* PROBLEM DETAILS *
Once the data has been read, print it back in full, exactly.
BEGIN RECORDED DATA
/-- An input's off-state current has been below the threshold for 100 ms, with supervision on. -/
def execFioDiOpenWire (input : Nat) (s : State) : Res :=
  if input < 16 ∧ (fsCfg s 18).testBit input ∧ !(diOf s input).state ∧ !(diOf s input).openW then
    .next (diRefresh input (fireDet 0x11 input input (updDi input (fun d => { d with openW := true }) s)))
  else .next s

/-- An input exceeds its overload threshold. -/
def execFioDiOverload (input : Nat) (s : State) : Res :=
  if input < 16 ∧ !(diOf s input).overload then
    .next (diRefresh input (fireDet 0x12 input input (updDi input (fun d => { d with overload := true }) s)))
  else .next s

/-- An input's limiter exceeds 150 degC. -/
def execFioDiOvertemp (input : Nat) (s : State) : Res :=
  if input < 16 ∧ !(diOf s input).overtemp then
    .next (diRefresh input (fireDet 0x13 input input (updDi input (fun d => { d with overtemp := true }) s)))
  else .next s

/-- A diagnostic flag taken down. -/
def clearFieldFlag (det n : Nat) (s : State) : State :=
  match det with
  | 0x0E => updDo n (fun x => { x with overload := false }) s
  | 0x0F => updDo n (fun x => { x with openW := false }) s
  | 0x10 => updDo n (fun x => { x with overtemp := false }) s
  | 0x11 => updDi n (fun d => { d with openW := false }) s
  | 0x12 => updDi n (fun d => { d with overload := false }) s
  | 0x13 => updDi n (fun d => { d with overtemp := false }) s
  | 0x15 => updDo n (fun x => { x with extv := false }) s
  | _ => s

/-- A field diagnostic's condition has been absent for 100 ms (R426, R431). -/
def execFioDiagCleared (det chan : Nat) (s : State) : Res :=
  if [0x0E, 0x0F, 0x10, 0x11, 0x12, 0x13, 0x15].contains det ∧ detOn s det chan ∧ !injOn s det chan then
    let s := clearFieldFlag det chan s
    let s := if 0x11 ≤ det ∧ det ≤ 0x13 then diRefresh chan s else s
    .next (submit .field 0x601A (256 * det + chan) (clearDet det chan s))
  else .next s

/-- A group's supply falls below 18.0 V (level 1), or below 12.0 V with hardware lock-out (level 2) (R68, R433). -/
def execFioSupplyLow (group level : Nat) (s : State) : Res :=
  if 2 ≤ group ∨ pv s 0x0552 group 0 1 1 ≠ 1 then .next s
  else if level = 1 ∧ !s.fio.low.getLsbD group then
    .next (fireDet 0x14 group (16 + group) { s with fio := { s.fio with low := setB s.fio.low group true } })
  else if level = 2 ∧ !s.fio.lockout.getLsbD group then
    let s := { s with fio := { s.fio with low := setB s.fio.low group true, lockout := setB s.fio.lockout group true } }
    .next (fireDet 0x14 group (32 + group) (driveAll s))
  else .next s

/-- FLS has stayed above 16.0 V for 1 ms, and the lock-out ends; `full`: it rises above 18.5 V and the supply clears
(R433). A binding-governed output under restart-inhibit waits for its command to read off. -/
def execFioSupplyRestored (group : Nat) (full : Bool) (s : State) : Res :=
  if 2 ≤ group then .next s
  else
    let s := if s.fio.lockout.getLsbD group then
        let inh := pv s 0x0552 group 1 1 0 = 1
        let s := { s with fio := { s.fio with lockout := setB s.fio.lockout group false } }
        let s := (List.range 8).foldl (fun s n =>
          if doGroup n = group ∧ inh ∧ !fsTrip s n then updDo n (fun x => { x with inhibit := true }) s else s) s
        driveAll s
      else s
    if full ∧ s.fio.low.getLsbD group ∧ !injOn s 0x14 group then
      let s := { s with fio := { s.fio with low := setB s.fio.low group false } }
      .next (submit .field 0x601B group (clearDet 0x14 group s))
    else .next s

/-- A word of the FIO_ block (R436, R437). -/
def fioRead (s : State) (a : Nat) : Option Nat :=
  let di (p : DigIn → Bool) : Nat := maskOf 16 (fun n => p (diOf s n))
  let dq (p : DigOut → Bool) : Nat := maskOf 8 (fun n => p (doOf s n))
  if a = 0x50000 then
    some (maskOf 8 (fun n => pv s 0x0550 n 1 1 0 == 1) * 2 ^ 24 + maskOf 8 (fun n => doPaired s n) * 2 ^ 16 +
      maskOf 8 (fun n => doClass s n == 2) * 2 ^ 8 + maskOf 8 (fun n => doClass s n == 1))
  else if a = 0x50004 then
    some (maskOf 16 (fun n => diValidity s n != 1) * 65536 + maskOf 16 (fun n => diState s n))
  else if a = 0x50008 then some (di (·.overload) * 65536 + di (·.openW))
  else if a = 0x5000C then some (di (·.frozen) * 65536 + di (·.overtemp))
  else if a = 0x50010 then some (dq (·.level) * 65536 + dq (·.driven) * 256 + s.fio.sentCmd.toNat)
  else if a = 0x50014 then some (dq (·.extv) * 2 ^ 24 + dq (·.overtemp) * 65536 + dq (·.openW) * 256 + dq (·.overload))
  else if a = 0x50018 then
    some (fld 4 2 (maskOf 2 (fun g => (List.range 8).any (fun n => doGroup n == g && (doOf s n).inhibit))) +
      fld 2 2 s.fio.lockout.toNat + fld 0 2 s.fio.low.toNat)
  else if a = 0x5001C then
    some (fld 8 8 (unsgn 8 s.fio.temp) + fld 3 1 (b2n s.fio.configured) + fld 2 1 (b2n s.fio.released) +
      fld 1 1 (b2n s.fio.safeRep) + fld 0 1 (b2n s.fio.up))
  else if a = 0x50020 then some s.fio.upErr
  else if a = 0x50024 then some s.fio.downErr
  else if a = 0x50028 then some s.fio.safeCnt
  else if a = 0x5002C then some s.fio.seqErr
  else if 0x50100 ≤ a ∧ a < 0x50120 then some (doOf s ((a - 0x50100) / 4)).tsd
  else if 0x50140 ≤ a ∧ a < 0x50180 then some (diOf s ((a - 0x50140) / 4)).edges
  else none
END RECORDED DATA
* RESPONSE *
/-- An input's off-state current has been below the threshold for 100 ms, with supervision on. -/
def execFioDiOpenWire (input : Nat) (s : State) : Res :=
  if input < 16 ∧ (fsCfg s 18).testBit input ∧ !(diOf s input).state ∧ !(diOf s input).openW then
    .next (diRefresh input (fireDet 0x11 input input (updDi input (fun d => { d with openW := true }) s)))
  else .next s

/-- An input exceeds its overload threshold. -/
def execFioDiOverload (input : Nat) (s : State) : Res :=
  if input < 16 ∧ !(diOf s input).overload then
    .next (diRefresh input (fireDet 0x12 input input (updDi input (fun d => { d with overload := true }) s)))
  else .next s

/-- An input's limiter exceeds 150 degC. -/
def execFioDiOvertemp (input : Nat) (s : State) : Res :=
  if input < 16 ∧ !(diOf s input).overtemp then
    .next (diRefresh input (fireDet 0x13 input input (updDi input (fun d => { d with overtemp := true }) s)))
  else .next s

/-- A diagnostic flag taken down. -/
def clearFieldFlag (det n : Nat) (s : State) : State :=
  match det with
  | 0x0E => updDo n (fun x => { x with overload := false }) s
  | 0x0F => updDo n (fun x => { x with openW := false }) s
  | 0x10 => updDo n (fun x => { x with overtemp := false }) s
  | 0x11 => updDi n (fun d => { d with openW := false }) s
  | 0x12 => updDi n (fun d => { d with overload := false }) s
  | 0x13 => updDi n (fun d => { d with overtemp := false }) s
  | 0x15 => updDo n (fun x => { x with extv := false }) s
  | _ => s

/-- A field diagnostic's condition has been absent for 100 ms (R426, R431). -/
def execFioDiagCleared (det chan : Nat) (s : State) : Res :=
  if [0x0E, 0x0F, 0x10, 0x11, 0x12, 0x13, 0x15].contains det ∧ detOn s det chan ∧ !injOn s det chan then
    let s := clearFieldFlag det chan s
    let s := if 0x11 ≤ det ∧ det ≤ 0x13 then diRefresh chan s else s
    .next (submit .field 0x601A (256 * det + chan) (clearDet det chan s))
  else .next s

/-- A group's supply falls below 18.0 V (level 1), or below 12.0 V with hardware lock-out (level 2) (R68, R433). -/
def execFioSupplyLow (group level : Nat) (s : State) : Res :=
  if 2 ≤ group ∨ pv s 0x0552 group 0 1 1 ≠ 1 then .next s
  else if level = 1 ∧ !s.fio.low.getLsbD group then
    .next (fireDet 0x14 group (16 + group) { s with fio := { s.fio with low := setB s.fio.low group true } })
  else if level = 2 ∧ !s.fio.lockout.getLsbD group then
    let s := { s with fio := { s.fio with low := setB s.fio.low group true, lockout := setB s.fio.lockout group true } }
    .next (fireDet 0x14 group (32 + group) (driveAll s))
  else .next s

/-- FLS has stayed above 16.0 V for 1 ms, and the lock-out ends; `full`: it rises above 18.5 V and the supply clears
(R433). A binding-governed output under restart-inhibit waits for its command to read off. -/
def execFioSupplyRestored (group : Nat) (full : Bool) (s : State) : Res :=
  if 2 ≤ group then .next s
  else
    let s := if s.fio.lockout.getLsbD group then
        let inh := pv s 0x0552 group 1 1 0 = 1
        let s := { s with fio := { s.fio with lockout := setB s.fio.lockout group false } }
        let s := (List.range 8).foldl (fun s n =>
          if doGroup n = group ∧ inh ∧ !fsTrip s n then updDo n (fun x => { x with inhibit := true }) s else s) s
        driveAll s
      else s
    if full ∧ s.fio.low.getLsbD group ∧ !injOn s 0x14 group then
      let s := { s with fio := { s.fio with low := setB s.fio.low group false } }
      .next (submit .field 0x601B group (clearDet 0x14 group s))
    else .next s

/-- A word of the FIO_ block (R436, R437). -/
def fioRead (s : State) (a : Nat) : Option Nat :=
  let di (p : DigIn → Bool) : Nat := maskOf 16 (fun n => p (diOf s n))
  let dq (p : DigOut → Bool) : Nat := maskOf 8 (fun n => p (doOf s n))
  if a = 0x50000 then
    some (maskOf 8 (fun n => pv s 0x0550 n 1 1 0 == 1) * 2 ^ 24 + maskOf 8 (fun n => doPaired s n) * 2 ^ 16 +
      maskOf 8 (fun n => doClass s n == 2) * 2 ^ 8 + maskOf 8 (fun n => doClass s n == 1))
  else if a = 0x50004 then
    some (maskOf 16 (fun n => diValidity s n != 1) * 65536 + maskOf 16 (fun n => diState s n))
  else if a = 0x50008 then some (di (·.overload) * 65536 + di (·.openW))
  else if a = 0x5000C then some (di (·.frozen) * 65536 + di (·.overtemp))
  else if a = 0x50010 then some (dq (·.level) * 65536 + dq (·.driven) * 256 + s.fio.sentCmd.toNat)
  else if a = 0x50014 then some (dq (·.extv) * 2 ^ 24 + dq (·.overtemp) * 65536 + dq (·.openW) * 256 + dq (·.overload))
  else if a = 0x50018 then
    some (fld 4 2 (maskOf 2 (fun g => (List.range 8).any (fun n => doGroup n == g && (doOf s n).inhibit))) +
      fld 2 2 s.fio.lockout.toNat + fld 0 2 s.fio.low.toNat)
  else if a = 0x5001C then
    some (fld 8 8 (unsgn 8 s.fio.temp) + fld 3 1 (b2n s.fio.configured) + fld 2 1 (b2n s.fio.released) +
      fld 1 1 (b2n s.fio.safeRep) + fld 0 1 (b2n s.fio.up))
  else if a = 0x50020 then some s.fio.upErr
  else if a = 0x50024 then some s.fio.downErr
  else if a = 0x50028 then some s.fio.safeCnt
  else if a = 0x5002C then some s.fio.seqErr
  else if 0x50100 ≤ a ∧ a < 0x50120 then some (doOf s ((a - 0x50100) / 4)).tsd
  else if 0x50140 ≤ a ∧ a < 0x50180 then some (diOf s ((a - 0x50140) / 4)).edges
  else none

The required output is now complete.